/-- HELLO_TIMEOUT (R316): 1 ms in HELLO without a valid HELLO leads to HOLDOFF. -/
def execHelloTimeout (n : Fin 8) (s : State) : Out :=
  .next (if s.laneState n.val = 3 && s.passedUs (s.laneRec n.val).since 1000 then s.enterLane n.val 5 else s)

/-- HOLDOFF_EXPIRY (R316): after 1 ms the lane returns to LOCK. -/
def execHoldoffExpiry (n : Fin 8) (s : State) : Out :=
  .next (if s.laneState n.val = 5 && s.passedUs (s.laneRec n.val).since 1000 then s.enterLock n.val true else s)

/-! ## Packets (R318-R322) -/

/-- NAK the expected SEQ (R319): at most one for each expected SEQ until it has been accepted or REPLAY_TIMEOUT has passed. -/
def State.sendNak (s : State) (n : Nat) : State :=
  let l := s.laneRec n
  if l.nakSent && !s.passedUs l.nakAt (s.nat Obj.REPLAY_TIMEOUT) then s
  else ((s.mapLane n fun l => { l with nakSent := true, nakAt := s.clk.beats }).laneCount n 5).sendCtrl n 0x21 (leBytes 2 l.rxSeq)

/-- The expected packet is accepted in order and acknowledged (R319). -/
def State.acceptSeq (s : State) (n : Nat) : State :=
  let q := (s.laneRec n).rxSeq
  (s.mapLane n fun l => { l with rxSeq := (q + 1) % 4096, nakSent := false }).sendCtrl n 0x20 (leBytes 2 q)

/-- ANSWER A DICTIONARY REQUEST ON A LANE (R361): a packet of KIND 2 with the transport header, charged to AC6. An answer
without data carries one byte of zero, because a packet has at least one (R317, log entry 45). -/
def State.laneReply (s : State) (n : Nat) (r : DictReq) (status ty : Nat) (data : List Byte) : State :=
  if s.laneUp n then
    let d := if data.isEmpty then [0] else data
    ((s.owe (136 + n) 6 ((d.length + 31) / 32)).tx n
      { seq := 0, kind := 2, blocks := writeBlocks d, header := transportHeader r status ty data.length, data := d }).send
        (.reply (2 + n) r.tag status data)
  else s

/-- PKT_RECEIVE (R318, R319, R361): only the expected SEQ, whole and with a matching CRC-32, is accepted; anything else is
NAKed. A WRITE and a DICT_RESP are discarded and counted; a DICT_REQ joins the lane's queue of 16, or is answered BUSY. -/
def execPktReceive (n : Fin 8) (p : RxPacket) (s : State) : Out :=
  .next (
    if !s.laneUp n.val then s
    else
      let s1 := if p.whole && !p.crcOk then s.laneCount n.val 4 else s
      if !p.whole || !p.crcOk || p.seq ≠ (s.laneRec n.val).rxSeq then s1.sendNak n.val
      else if 2 < p.kind then (s1.laneCount n.val 13).sendNak n.val
      else
        let s2 := s1.acceptSeq n.val
        if p.kind ≠ 1 then s2.laneCount n.val 14
        else
          let q := (s2.dict.queues.toList[2 + n.val]?).getD []
          if 16 ≤ q.length then s2.laneReply n.val p.req 6 0 []
          else { s2 with dict := { s2.dict with queues := s2.dict.queues.setIfInBounds (2 + n.val) (q ++ [{ p.req with stamp := s.now }]) } })

/-- CREDIT (R292, R318, R322): a packet of one block. Accepted in order it grants; for a view that the lane does not serve it
is discarded and counted. -/
def execCredit (n : Fin 8) (seq : Nat) (view : Fin 16) (ring : Fin 2) (count : Word) (s : State) : Out :=
  .next (
    if !s.laneUp n.val then s
    else if seq ≠ (s.laneRec n.val).rxSeq then s.sendNak n.val
    else
      let s1 := s.acceptSeq n.val
      if (s.viewSet view.val).contains n.val then (s1.grant view.val ring.val count.toNat).1 else s1.laneCount n.val 14)

/-- ACK (R320): cumulative; the packets up to SEQ leave the replay buffer, and those that now fit go out. A SEQ outside the
window is discarded and counted. -/
def execAck (n : Fin 8) (seq : Nat) (s : State) : Out :=
  .next (
    if !s.laneUp n.val then s
    else
      match (s.laneRec n.val).window.findIdx? fun p => p.seq = seq with
      | none => s.laneCount n.val 14
      | some i =>
        let acked := (s.laneRec n.val).unacked.take (i + 1)
        let s1 := s.mapLane n.val fun l => { l with unacked := l.unacked.drop (i + 1), sentN := l.sentN - (i + 1), replays := 0, ackAt := s.clk.beats, replayAt := s.clk.beats }
        (s1.linesAcked n.val acked).flushLane n.val)

/-- REPLAY (R320, R325): the packets of the window from the `i`-th on are sent again, in order; more than 64 replays without
an ACK advance declare the lane down with cause 6. -/
def State.replay (s : State) (n i : Nat) : State :=
  let ps := (s.laneRec n).window.drop i
  let s1 := (s.laneCount n 7 ps.length).mapLane n fun l => { l with replays := l.replays + 1, replayAt := s.clk.beats }
  if 64 < (s1.laneRec n).replays then s1.laneDown n 6 else s1.putPackets n ps

/-- NAK (R320): every unacknowledged packet from the SEQ named is sent again; a SEQ outside the window is discarded and
counted. -/
def execNak (n : Fin 8) (seq : Nat) (s : State) : Out :=
  .next (
    if !s.laneUp n.val then s
    else
      let s1 := s.laneCount n.val 6
      let w := (s.laneRec n.val).window
      match w.findIdx? fun p => p.seq = seq with
      | none => s1.laneCount n.val 14
      | some i => s1.replay n.val i)

/-- REPLAY_TIMEOUT (R320): no ACK has advanced for REPLAY_TIMEOUT, so everything unacknowledged is sent again. -/
def execReplayTimeout (n : Fin 8) (s : State) : Out :=
  .next (
    let l := s.laneRec n.val
    if s.laneUp n.val && !l.unacked.isEmpty && s.passedUs (max l.ackAt l.replayAt) (s.nat Obj.REPLAY_TIMEOUT) then
      (s.laneCount n.val 8).replay n.val 0
    else s)

/-- LINK_STALL_TIMEOUT (R325): no ACK advance for LINK_STALL_US while packets are unacknowledged: down with cause 3. -/
def execLinkStallTimeout (n : Fin 8) (s : State) : Out :=
  .next (
    let l := s.laneRec n.val
    if s.laneUp n.val && !l.unacked.isEmpty && s.passedUs l.ackAt (s.nat Obj.LINK_STALL_US) then s.laneDown n.val 3 else s)

/-- DOWN (R324): a DOWN block, whatever its cause, declares a lane that is UP down with cause 4. -/
def execDown (n : Fin 8) (cause : Nat) (s : State) : Out :=
  .next (if s.laneUp n.val && cause < 256 then s.laneDown n.val 4 else s)

/-! ## Time transfer (R326, R327) -/

/-- TIME_SYNC_SEND (R326): as reference, every TT_PERIOD_US. -/
def execTimeSyncSend (n : Fin 8) (s : State) : Out :=
  .next (
    let due := match (s.laneRec n.val).ttAt with
      | none => true
      | some b => s.passedUs b (s.nat Obj.TT_PERIOD_US)
    if s.laneUp n.val && s.nat (Obj.TT_ROLE n.val) = 1 && due then
      (s.mapLane n.val fun l => { l with ttAt := some s.clk.beats }).sendCtrl n.val 0x40 (leBytes 8 s.now.toNat)
    else s)

/-- TIME_SYNC (R326): as follower, the arrival is stamped `t2` and answered with one TIME_REQ that carries `t3`. -/
def execTimeSync (n : Fin 8) (t1 t2 t3 : Dlt) (s : State) : Out :=
  .next (
    if s.laneUp n.val && s.nat (Obj.TT_ROLE n.val) = 2 then
      (s.mapLane n.val fun l => { l with ttT1 := t1, ttT2 := t2, ttT3 := t3, ttOpen := true }).sendCtrl n.val 0x41 (leBytes 8 t3.toNat)
    else s)

/-- TIME_REQ (R326): as reference, answered with TIME_RESP carrying the arrival `t4` and `t3` echoed. -/
def execTimeReq (n : Fin 8) (t3 t4 : Dlt) (s : State) : Out :=
  .next (
    if s.laneUp n.val && s.nat (Obj.TT_ROLE n.val) = 1 then (s.laneCount n.val 15).sendCtrl n.val 0x42 (leBytes 8 t4.toNat ++ leBytes 8 t3.toNat) else s)

/-- TIME_RESP (R326): the exchange is complete: the delay is recorded, and on TIME_LANE, with lanes in PRIORITY, the phase
error is an event of the lane source. -/
def execTimeResp (n : Fin 8) (t4 t3 : Dlt) (s : State) : Out :=
  .next (
    let l := s.laneRec n.val
    if s.laneUp n.val && s.nat (Obj.TT_ROLE n.val) = 2 && l.ttOpen && l.ttT3 = t3 then
      let delay := roundDiv (Dlt.diff l.ttT2 l.ttT1 + Dlt.diff t4 t3) 2 + s.get (Obj.LANE_ASYM n.val)
      let err := Dlt.diff l.ttT2 l.ttT1 - delay
      let s1 := ((s.mapLane n.val fun l => { l with ttOpen := false }).laneCount n.val 15).put (Obj.TT_DELAY n.val)
        (clampInt delay (-2147483648) 2147483647)
      if s.nat Obj.TIME_LANE = n.val && (priorityList (s.nat Obj.PRIORITY)).contains 2 then
        s1.sourceEvent .lane l.ttT2 err (s.sourcePeriod .lane)
      else s1
    else s)

/-! ## Roles (R328-R330) -/

/-- Send a ROLE_REQ (R317, R328). -/
def State.sendRoleReq (s : State) (n role num : Nat) : State := s.sendCtrl n 0x50 [BitVec.ofNat 8 role, BitVec.ofNat 8 num]

/-- Send a ROLE_RESP (R317, R328). -/
def State.sendRoleResp (s : State) (n num status : Nat) : State := s.sendCtrl n 0x51 [BitVec.ofNat 8 num, BitVec.ofNat 8 status]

**What the task requires**
Filtering the entries above by the word "again", copy each line that matches.

**Exercise solution**
/-- REPLAY (R320, R325): the packets of the window from the `i`-th on are sent again, in order; more than 64 replays without
/-- NAK (R320): every unacknowledged packet from the SEQ named is sent again; a SEQ outside the window is discarded and
/-- REPLAY_TIMEOUT (R320): no ACK has advanced for REPLAY_TIMEOUT, so everything unacknowledged is sent again. -/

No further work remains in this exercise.